Because of the lag from the time rates rise until to when they stifle demand, Jerusalim said the economy is only just starting to feel the full brunt of the monetary tightening that has taken place over the past year. He was speaking before the collapse of Silicon Valley Bank and the liquidity crisis that’s followed.

Although the jobless rate started the year at record lows and the overall health of consumers started strong, Jerusalim said that’s starting to change. Company management teams have also expressed a cautious tone. 

But while Jerusalim admitted that he spends time worrying about the macro outlook, “the vast majority of our efforts are spent seeking out the companies that are best in class with sustainable competitive advantages and quality attributes that can thrive regardless of the picture that the market is currently painting,” he said.

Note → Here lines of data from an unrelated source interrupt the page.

-- ==== Sys2Proof/Laws/ShapeFaultOps.lean ====
section
/-! SUPPORT. The operations of Machine/FaultOps.lean keep the shape of the state. -/

namespace Sys2Proof.Machine

set_option linter.unusedSimpArgs false
set_option simprocs false

@[simp] theorem replayAll_shape (s : State) : shapeOf (replayAll s) = shapeOf s := by
  unfold replayAll
  simp only [implies_true, ↓foldl_shape, ↓requestReplay_shape]

@[simp] theorem twAbort_shape (s : State) : shapeOf (twAbort s) = shapeOf s := by
  unfold twAbort
  simp only [↓shape_mk, ↓pend_shape, ↓fuse_shape, ↓parts_shape, ↓ports_shape, ↓fns_shape, ↓coll_shape, ↓ite_shape, ite_self,
    ↓twReturn_shape]

@[simp] theorem clusterOut_shape (s : State) (phys : Nat) : shapeOf (clusterOut s phys) = shapeOf s := by
  unfold clusterOut
  simp only [↓shape_mk, ↓pend_shape, ↓fuse_shape, ↓parts_shape, ↓ports_shape, ↓fns_shape, ↓coll_shape, ↓declareDown_shape]

@[simp] theorem takeover_shape (s : State) (p : Nat) : shapeOf (takeover s p) = shapeOf s := by
  unfold takeover
  simp only [↓ite_shape, ite_self, ↓requestReplay_shape, ↓withSe_shape]

@[simp] theorem clusterFails_shape (s : State) (l : Nat) : shapeOf (clusterFails s l) = shapeOf s := by
  unfold clusterFails
  repeat' first
    | with_reducible rfl
    | simp only [↓shape_mk, ↓pend_shape, ↓fuse_shape, ↓parts_shape, ↓ports_shape, ↓fns_shape, ↓coll_shape, ↓ite_shape, ite_self,
    ↓clusterOut_shape, ↓faultEnd_shape, ↓sendEvent_shape, ↓spareWarn_shape, ↓takeover_shape, ↓twAbort_shape]
    | refine (foldl_shape _ _ _ fun t x => ?_).trans ?_
    | split

theorem execClusterFail_shape (l : Nat) (s : State) : KeepsShape s (execClusterFail l s) := by
  unfold execClusterFail
  simp only [implies_true, ↓keeps_onUnit, ↓clusterFails_shape]

@[simp] theorem noteError_shape (s : State) (p l structure_ place : Nat) :
    shapeOf (noteError s p l structure_ place) = shapeOf s := by
  unfold noteError
  simp only [↓withSe_shape]

@[simp] theorem uncorrectable_shape (s : State) (l structure_ place : Nat) :
    shapeOf (uncorrectable s l structure_ place) = shapeOf s := by
  unfold uncorrectable
  simp only [↓ite_shape, ite_self, ↓addHealth_shape, ↓clusterFails_shape, ↓faultEnd_shape, ↓noteError_shape,
    ↓requestReplay_shape, ↓sendEvent_shape]

theorem execUncorrectableError_shape (l : Nat) (structure_ : BitVec 8) (place : BitVec 32) (s : State) :
    KeepsShape s (execUncorrectableError l structure_ place s) := by
  unfold execUncorrectableError
  simp only [implies_true, ↓keeps_onUnit, ↓uncorrectable_shape]

theorem execHealthDecay_shape (dt : Word64) (s : State) : KeepsShape s (execHealthDecay dt s) := by
  unfold execHealthDecay
  simp only [↓shape_mk, ↓pend_shape, ↓fuse_shape, ↓parts_shape, ↓ports_shape, ↓fns_shape, ↓coll_shape, ↓keeps_next,
    ↓advance_shape]

@[simp] theorem withArray_shape (s : State) (p i : Nat) (f : ArrayUnit → ArrayUnit) :
    shapeOf (withArray s p i f) = shapeOf s := by
  unfold withArray
  simp only [↓withPart_shape]

@[simp] theorem relayHop_shape (s : State) (p i n : Nat) : shapeOf (relayHop s p i n) = shapeOf s := by
  unfold relayHop
  repeat' first
    | with_reducible rfl
    | simp only [↓withArray_shape]
    | refine (foldl_shape _ _ _ fun t x => ?_).trans ?_
    | split

@[simp] theorem parityError_shape (s : State) (l n : Nat) : shapeOf (parityError s l n) = shapeOf s := by
  unfold parityError
  repeat' first
    | with_reducible rfl
    | simp only [↓ite_shape, ite_self, ↓noteError_shape, ↓relayHop_shape, ↓requestReplay_shape, ↓withArray_shape]
    | refine (foldl_shape _ _ _ fun t x => ?_).trans ?_
    | split

theorem execNeighbourParityError_shape (l : Nat) (hop : BitVec 2) (s : State) :
    KeepsShape s (execNeighbourParityError l hop s) := by
  unfold execNeighbourParityError
  simp only [implies_true, ↓keeps_onUnit, ↓parityError_shape]

@[simp] theorem withSpot_shape (s : State) (p i : Nat) (f : SpotSample → SpotSample) :
    shapeOf (withSpot s p i f) = shapeOf s := by
  unfold withSpot
  simp only [↓withPart_shape]

@[simp] theorem spotMiss_shape (s : State) (p i l j : Nat) (used : List Nat) (checker : Option Nat) :
    shapeOf (spotMiss s p i l j used checker) = shapeOf s := by
  unfold spotMiss
  repeat' first
    | with_reducible rfl
    | simp only [↓ite_shape, ite_self, ↓addHealth_shape, ↓clusterFails_shape, ↓clusterOut_shape, ↓faultEnd_shape,
    ↓requestReplay_shape, ↓sendEvent_shape, ↓withSe_shape, ↓withSpot_shape]
    | refine (foldl_shape _ _ _ fun t x => ?_).trans ?_
    | split

@[simp] theorem spotCompare_shape (s : State) (l : Nat) (differs : Bool) : shapeOf (spotCompare s l differs) = shapeOf s := by
  unfold spotCompare
  repeat' first
    | with_reducible rfl
    | simp only [↓ite_shape, ite_self, ↓spotMiss_shape, ↓withSe_shape, ↓withSpot_shape]
    | refine (foldl_shape _ _ _ fun t x => ?_).trans ?_
    | split

theorem execSpotCheckCompare_shape (l : Nat) (differs : Bool) (s : State) :
    KeepsShape s (execSpotCheckCompare l differs s) := by
  unfold execSpotCheckCompare
  simp only [implies_true, ↓keeps_onUnit, ↓spotCompare_shape]

@[simp] theorem holdBoundary_shape (s : State) (p : Nat) : shapeOf (holdBoundary s p) = shapeOf s := by
  unfold holdBoundary
  simp only [↓withPart_shape]

theorem execTestWindowOpen_shape (s : State) : KeepsShape s (execTestWindowOpen s) := by
  unfold execTestWindowOpen
  simp only [↓shape_mk, ↓pend_shape, ↓fuse_shape, ↓parts_shape, ↓ports_shape, ↓fns_shape, ↓coll_shape, ↓ite_shape, ↓keeps_next,
    ↓holdBoundary_shape, ↓sendEvent_shape]
  (repeat' split) <;> first
    | rfl
    | (simp_all only [↓shape_mk, ↓pend_shape, ↓fuse_shape, ↓parts_shape, ↓ports_shape, ↓fns_shape, ↓coll_shape, ↓ite_shape,
    ↓keeps_next, ↓holdBoundary_shape, ↓sendEvent_shape]; done)

@[simp] theorem twClose_shape (s : State) (w : TestWindow) (fail : Option (BitVec 8)) :
    shapeOf (twClose s w fail) = shapeOf s := by
  unfold twClose
  repeat' first
    | with_reducible rfl
    | simp only [↓shape_mk, ↓pend_shape, ↓fuse_shape, ↓parts_shape, ↓ports_shape, ↓fns_shape, ↓coll_shape, ↓ite_shape, ite_self,
    ↓clusterOut_shape, ↓holdBoundary_shape, ↓sendEvent_shape, ↓spareWarn_shape, ↓twDone_shape, ↓twReturn_shape]
    | refine (foldl_shape _ _ _ fun t x => ?_).trans ?_
    | split

theorem execTestWindowClose_shape (fail : Option (BitVec 8)) (s : State) : KeepsShape s (execTestWindowClose fail s) := by
  unfold execTestWindowClose
  repeat' first
    | with_reducible rfl
    | simp only [↓ite_shape, ite_self, ↓keeps_next, ↓twClose_shape]
    | refine (foldl_shape _ _ _ fun t x => ?_).trans ?_
    | split

@[simp] theorem withBridge_shape (s : State) (b : Nat) (f : Bridge → Bridge) : shapeOf (withBridge s b f) = shapeOf s := by
  unfold withBridge
  simp only [↓shape_mk, ↓pend_shape, ↓fuse_shape, ↓parts_shape, ↓ports_shape, ↓fns_shape, ↓coll_shape]

@[simp] theorem bridgeOut_shape (s : State) (b : Nat) : shapeOf (bridgeOut s b) = shapeOf s := by
  unfold bridgeOut
  repeat' first
    | with_reducible rfl
    | simp only [↓shape_mk, ↓pend_shape, ↓fuse_shape, ↓parts_shape, ↓ports_shape, ↓fns_shape, ↓coll_shape, ↓replayAll_shape,
    ↓withdraw_shape]
    | refine (foldl_shape _ _ _ fun t x => ?_).trans ?_
    | split

@[simp] theorem groupOut_shape (s : State) (b g : Nat) : shapeOf (groupOut s b g) = shapeOf s := by
  unfold groupOut
  simp only [↓ite_shape, ite_self, ↓bridgeOut_shape, ↓replayAll_shape, ↓withBridge_shape]

theorem execBridgeLaneFail_shape (bridge group : Nat) (s : State) : KeepsShape s (execBridgeLaneFail bridge group s) := by
  unfold execBridgeLaneFail
  simp only [↓ite_shape, ite_self, implies_true, ↓keeps_onUnit, ↓addHealth_shape, ↓groupOut_shape, ↓withBridge_shape]

theorem execBridgeGroupLoss_shape (bridge group : Nat) (s : State) : KeepsShape s (execBridgeGroupLoss bridge group s) := by
  unfold execBridgeGroupLoss
  simp only [implies_true, ↓keeps_onUnit, ↓groupOut_shape]

theorem execBridgeLoss_shape (bridge : Nat) (s : State) : KeepsShape s (execBridgeLoss bridge s) := by
  unfold execBridgeLoss
  simp only [↓ite_shape, ite_self, implies_true, ↓keeps_onUnit, ↓bridgeOut_shape, ↓withBridge_shape]

theorem execHubCoreFail_shape (core : BitVec 2) (s : State) : KeepsShape s (execHubCoreFail core s) := by
  unfold execHubCoreFail
  simp only [↓shape_mk, ↓pend_shape, ↓fuse_shape, ↓parts_shape, ↓ports_shape, ↓fns_shape, ↓coll_shape, ↓ite_shape, ite_self,
    implies_true, ↓keeps_ite, ↓keeps_next, and_self, ↓foldl_shape, ↓declareDown_shape, ↓jobEnd_shape, ↓sendEvent_shape]

theorem execStackFail_shape (stack : BitVec 3) (s : State) : KeepsShape s (execStackFail stack s) := by
  unfold execStackFail
  simp only [↓keeps_next, ↓stackFail_shape]

theorem execRebuildStripe_shape (p : Nat) (s : State) : KeepsShape s (execRebuildStripe p s) := by
  unfold execRebuildStripe
  simp only [implies_true, ↓keeps_onUnit, ↓rebuildStripe_shape]

theorem execPatrolScrub_shape (stack : BitVec 3) (line : BitVec 30) (err : Option Bool) (s : State) :
    KeepsShape s (execPatrolScrub stack line err s) := by
  unfold execPatrolScrub
  repeat' first
    | with_reducible rfl
    | simp only [↓shape_mk, ↓pend_shape, ↓fuse_shape, ↓parts_shape, ↓ports_shape, ↓fns_shape, ↓coll_shape, implies_true,
    ↓keeps_onUnit, ↓lineError_shape]
    | refine (foldl_shape _ _ _ fun t x => ?_).trans ?_
    | split

@[simp] theorem setDir_shape (s : State) (d : DirLine) (a : DirAns) : shapeOf (setDir s d a) = shapeOf s := by
  unfold setDir
  simp only [↓shape_mk, ↓pend_shape, ↓fuse_shape, ↓parts_shape, ↓ports_shape, ↓fns_shape, ↓coll_shape]

@[simp] theorem dirRetry_shape (s : State) (d : DirLine) (req : Nat) : shapeOf (dirRetry s d req) = shapeOf s := by
  unfold dirRetry
  simp only [↓setDir_shape]

@[simp] theorem dirGrant_shape (s : State) (d : DirLine) (req : Nat) : shapeOf (dirGrant s d req) = shapeOf s := by
  unfold dirGrant
  simp only [↓setDir_shape]

theorem execGets_shape (line : BitVec 15) (req : BitVec 5) (_fclk : BitVec 64) (s : State) :
    KeepsShape s (execGets line req _fclk s) := by
  unfold execGets
  simp only [↓ite_shape, ite_self, implies_true, ↓keeps_onUnit, ↓dirGrant_shape, ↓dirRetry_shape]

theorem execGetm_shape (line : BitVec 15) (req : BitVec 5) (fclk : BitVec 64) (s : State) :
    KeepsShape s (execGetm line req fclk s) := by
  unfold execGetm
  simp only [↓ite_shape, ite_self, implies_true, ↓keeps_onUnit, ↓dirGrant_shape, ↓dirRetry_shape]

theorem execPutm_shape (line : BitVec 15) (req : BitVec 5) (data : Word512) (s : State) :
    KeepsShape s (execPutm line req data s) := by
  unfold execPutm
  simp only [↓ite_shape, ite_self, implies_true, ↓keeps_onUnit, ↓setDir_shape]

theorem execOwnerRecall_shape (line : BitVec 15) (fclk : BitVec 64) (s : State) :
    KeepsShape s (execOwnerRecall line fclk s) := by
  unfold execOwnerRecall
  simp only [↓shape_mk, ↓pend_shape, ↓fuse_shape, ↓parts_shape, ↓ports_shape, ↓fns_shape, ↓coll_shape, ↓ite_shape, ite_self,
    ↓keeps_next]

end Sys2Proof.Machine
end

Jerusalim pointed to three factors that drive equity markets: sentiment, as reflected in valuation multiples; company earnings, driven by revenue and margins; and future growth, which is idiosyncratic and sector dependent.

“When you look at stocks through this lens, the story is somewhat nuanced, but definitely not all bad,” he said. 

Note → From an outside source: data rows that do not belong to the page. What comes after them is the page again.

-- ==== Sys2Proof/Laws/ShapeCommands.lean ====
section
/-! SUPPORT. The operations of Machine/Commands.lean keep the shape of the state. -/

namespace Sys2Proof.Machine

set_option linter.unusedSimpArgs false
set_option simprocs false

@[simp] theorem dropCtx_shape (s : State) (k : Nat) : shapeOf (dropCtx s k) = shapeOf s := by
  unfold dropCtx
  simp only [↓shape_mk, ↓pend_shape, ↓fuse_shape, ↓parts_shape, ↓ports_shape, ↓fns_shape, ↓coll_shape]

@[simp] theorem putCtx_shape (s : State) (c : QCtx) : shapeOf (putCtx s c) = shapeOf s := by
  unfold putCtx
  simp only [↓shape_mk, ↓pend_shape, ↓fuse_shape, ↓parts_shape, ↓ports_shape, ↓fns_shape, ↓coll_shape]

@[simp] theorem ctxConfig_shape (s : State) (a : HostArgs) : shapeOf (ctxConfig s a).2 = shapeOf s := by
  unfold ctxConfig
  simp only [↓ite_shape_snd, ite_self, ↓putCtx_shape]

@[simp] theorem ctxClear_shape (s : State) (a : HostArgs) : shapeOf (ctxClear s a).2 = shapeOf s := by
  unfold ctxClear
  simp only [↓ite_shape_snd, ite_self, ↓dropCtx_shape, ↓flushCtx_shape]

@[simp] theorem jobRelease_shape (s : State) (p : Nat) : shapeOf (jobRelease s p).2 = shapeOf s := by
  unfold jobRelease
  simp only [↓ite_shape_snd, ite_self, ↓releasePart_shape]

@[simp] theorem layAll_shape (s : State) : shapeOf (layAll s) = shapeOf s := by
  unfold layAll
  simp only [↓ite_shape, ite_self, implies_true, ↓foldl_shape, ↓withMem_shape]

@[simp] theorem putPlan_shape (s : State) (e : Nat) : shapeOf (putPlan s e) = shapeOf s := by
  unfold putPlan
  simp only [↓shape_mk, ↓pend_shape, ↓fuse_shape, ↓parts_shape, ↓ports_shape, ↓fns_shape, ↓coll_shape, List.length_mapIdx,
    ↓layAll_shape]

@[simp] theorem qpDisable_shape (s : State) (c : Nat) : shapeOf (qpDisable s c) = shapeOf s := by
  unfold qpDisable
  simp only [implies_true, ↓foldl_shape, ↓completeWait_shape, ↓withQp_shape]

@[simp] theorem planChange_shape (s : State) (e : Nat) : shapeOf (planChange s e).2 = shapeOf s := by
  unfold planChange
  simp only [↓shape_mk, ↓pend_shape, ↓fuse_shape, ↓parts_shape, ↓ports_shape, ↓fns_shape, ↓coll_shape, ↓ite_shape_snd, ite_self,
    List.length_map, implies_true, ↓foldl_shape, ↓flushCtx_shape, ↓putPlan_shape, ↓qpDisable_shape, ↓releasePart_shape]

/-- The state that a job start answers. -/
def startState : StartEnd → State
  | .fails _ t => t
  | .starts t _ => t

theorem startState_fails (n : Nat) (t : State) : startState (.fails n t) = t := rfl

theorem startState_starts (t : State) (n : Nat) : startState (.starts t n) = t := rfl

@[simp] theorem startState_ite (c : Prop) [Decidable c] (a b : StartEnd) :
    shapeOf (startState (if c then a else b)) = if c then shapeOf (startState a) else shapeOf (startState b) := by
  split <;> rfl

theorem shape_grid (s : State) (g : Grid) : shapeOf { s with grid := g } = shapeOf s := rfl

theorem jobStart_shape (s : State) (p addr : Nat) (far : Far) : shapeOf (startState (jobStart s p addr far)) = shapeOf s := by
  unfold jobStart
  simp only [↓startState_ite, ↓startState_fails]
  generalize (if (jobBlock (hostRead s addr 256)).adopt = true then
    adoptMap s.grid (hostRead s (jobBlock (hostRead s addr 256)).mapAddr 1024) else some s.grid) = m
  cases m with
  | none => simp only [↓startState_fails, ↓shape_grid, ite_self]
  | some g =>
    simp only [↓startState_ite, ↓startState_fails, ↓startState_starts, ↓shape_grid, ↓noteTorn_shape, ↓startJob_shape, ite_self]

@[simp] theorem startCmd_shape (s : State) (a : HostArgs) (w : CmdWait) (far : Far) :
    shapeOf (startCmd s a w far) = shapeOf s := by
  have e := jobStart_shape s (argPart a) (argAt a 8 8) far
  unfold startCmd
  simp only []
  split <;> (rename_i h; rw [h] at e; simp only [startState] at e; simp only [↓completeCmd_shape, ↓withFn_shape, e])

@[simp] theorem seedCmd_shape (s : State) (a : HostArgs) (w : CmdWait) : shapeOf (seedCmd s a w) = shapeOf s := by
  unfold seedCmd
  simp only [↓seedAsk_shape, ↓withFn_shape]

@[simp] theorem cmdPerform_shape (s : State) (a : HostArgs) (w : CmdWait) (key : BitVec 768) (far : Far) :
    shapeOf (cmdPerform s a w key far) = shapeOf s := by
  unfold cmdPerform
  repeat' first
    | with_reducible rfl
    | simp only [↓ite_shape, ↓askEnd_shape, ↓completeCmd_shape, ↓ctxClear_shape, ↓ctxConfig_shape, ↓fwStage_shape,
    ↓jobRelease_shape, ↓packInstall_shape, ↓planChange_shape, ↓seedCmd_shape, ↓startCmd_shape, ↓svPerform_shape]
    | refine (foldl_shape _ _ _ fun t x => ?_).trans ?_
    | split

@[simp] theorem cmdRun_shape (s : State) (a : HostArgs) (w : CmdWait) (key : BitVec 768) (far : Far) :
    shapeOf (cmdRun s a w key far) = shapeOf s := by
  unfold cmdRun
  repeat' first
    | with_reducible rfl
    | simp only [↓ite_shape, ite_self, ↓cmdPerform_shape, ↓completeCmd_shape]
    | refine (foldl_shape _ _ _ fun t x => ?_).trans ?_
    | split

@[simp] theorem entryRun_shape (s : State) (k : Nat) (b : List Byte) (mbox : Bool) (idx : Nat) (key : BitVec 768) (far : Far) :
    shapeOf (entryRun s k b mbox idx key far) = shapeOf s := by
  unfold entryRun
  repeat' first
    | with_reducible rfl
    | simp only [↓ite_shape, ite_self, ↓cmdRun_shape, ↓completeCmd_shape]
    | refine (foldl_shape _ _ _ fun t x => ?_).trans ?_
    | split

@[simp] theorem pump_shape (k : Nat) (key : BitVec 768) (far : Far) (all : Bool) (f : Nat) (s : State) :
    shapeOf (pump k key far all f s) = shapeOf s := by
  induction f generalizing s with
  | zero => rfl
  | succ f ih =>
    unfold pump
    repeat' first
      | with_reducible rfl
      | simp only [↓ite_shape, ite_self, ↓entryRun_shape, ↓withFn_shape, ↓ih]
      | split

@[simp] theorem pumpFn_shape (s : State) (k : Nat) (key : BitVec 768) (far : Far) (all : Bool) :
    shapeOf (pumpFn s k key far all) = shapeOf s := by
  unfold pumpFn
  simp only [↓pump_shape]

@[simp] theorem pumpAll_shape (s : State) : shapeOf (pumpAll s) = shapeOf s := by
  unfold pumpAll
  simp only [implies_true, ↓foldl_shape, ↓pumpFn_shape]

theorem hostCmd_shape (a : HostArgs) (op : Nat) (key : BitVec 768) (far : Far) (s : State) :
    KeepsShape s (hostCmd a op key far s) := by
  unfold hostCmd
  simp only [↓ite_shape, ite_self, implies_true, ↓keeps_onUnit, ↓cmdRun_shape, ↓withFn_shape]

theorem execCtxConfig_shape (a : HostArgs) (s : State) : KeepsShape s (execCtxConfig a s) := by
  unfold execCtxConfig
  simp only [↓hostCmd_shape]

theorem execCtxClear_shape (a : HostArgs) (s : State) : KeepsShape s (execCtxClear a s) := by
  unfold execCtxClear
  simp only [↓hostCmd_shape]

theorem execJobStart_shape (a : HostArgs) (far : Far) (s : State) : KeepsShape s (execJobStart a far s) := by
  unfold execJobStart
  simp only [↓hostCmd_shape]

theorem execJobEnd_shape (a : HostArgs) (s : State) : KeepsShape s (execJobEnd a s) := by
  unfold execJobEnd
  simp only [↓hostCmd_shape]

theorem execJobRelease_shape (a : HostArgs) (s : State) : KeepsShape s (execJobRelease a s) := by
  unfold execJobRelease
  simp only [↓hostCmd_shape]

theorem execPlanChange_shape (a : HostArgs) (s : State) : KeepsShape s (execPlanChange a s) := by
  unfold execPlanChange
  simp only [↓hostCmd_shape]

theorem execSeedGet_shape (a : HostArgs) (s : State) : KeepsShape s (execSeedGet a s) := by
  unfold execSeedGet
  simp only [↓hostCmd_shape]

theorem execSvLoad_shape (a : HostArgs) (s : State) : KeepsShape s (execSvLoad a s) := by
  unfold execSvLoad
  simp only [↓hostCmd_shape]

theorem execSvClear_shape (a : HostArgs) (s : State) : KeepsShape s (execSvClear a s) := by
  unfold execSvClear
  simp only [↓hostCmd_shape]

theorem execSvSolve_shape (a : HostArgs) (s : State) : KeepsShape s (execSvSolve a s) := by
  unfold execSvSolve
  simp only [↓hostCmd_shape]

theorem execSvState_shape (a : HostArgs) (s : State) : KeepsShape s (execSvState a s) := by
  unfold execSvState
  simp only [↓hostCmd_shape]

theorem execFwStage_shape (a : HostArgs) (key : BitVec 768) (s : State) : KeepsShape s (execFwStage a key s) := by
  unfold execFwStage
  simp only [↓hostCmd_shape]

theorem execPackInstall_shape (a : HostArgs) (key : BitVec 768) (s : State) : KeepsShape s (execPackInstall a key s) := by
  unfold execPackInstall
  simp only [↓hostCmd_shape]

@[simp] theorem cmdTail_shape (s : State) (k : Nat) (v : Nat) (key : BitVec 768) (far : Far) (all : Bool) :
    shapeOf (cmdTail s k v key far all) = shapeOf s := by
  unfold cmdTail
  simp only [↓ite_shape, ite_self, ↓pumpFn_shape, ↓withFn_shape]

theorem execCmdTailWrite_shape (fn : Nat) (v : Word32) (key : BitVec 768) (far : Far) (s : State) :
    KeepsShape s (execCmdTailWrite fn v key far s) := by
  unfold execCmdTailWrite
  simp only [↓ite_shape, ite_self, implies_true, ↓keeps_onUnit, ↓cmdTail_shape]

@[simp] theorem mboxGo_shape (s : State) (k : Nat) (key : BitVec 768) (far : Far) (all : Bool) :
    shapeOf (mboxGo s k key far all) = shapeOf s := by
  unfold mboxGo
  simp only [↓ite_shape, ite_self, ↓pumpFn_shape, ↓withFn_shape]

theorem execMboxGo_shape (fn : Nat) (key : BitVec 768) (far : Far) (s : State) : KeepsShape s (execMboxGo fn key far s) := by
  unfold execMboxGo
  simp only [↓ite_shape, ite_self, implies_true, ↓keeps_onUnit, ↓mboxGo_shape]

end Sys2Proof.Machine
end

Gains early this year pushed the S&P 500 back above its long-term average multiple, he said. In comparison, the TSX appears cheap, and unless a recession is much worse than anticipated, Jerusalim doesn’t see valuations dropping further.  

He said the rally experienced at the beginning of the year was low quality. Stocks that performed the worst in 2022 saw the biggest bounce back.

For this reason, Jerusalim is looking to mispriced growth stocks — “not the unprofitable, long-duration growth stocks that led in 2020 and 2021, but high-quality businesses that have growth characteristics greater than the overall market, and are surprisingly trading at valuations cheaper than the overall market,” he said.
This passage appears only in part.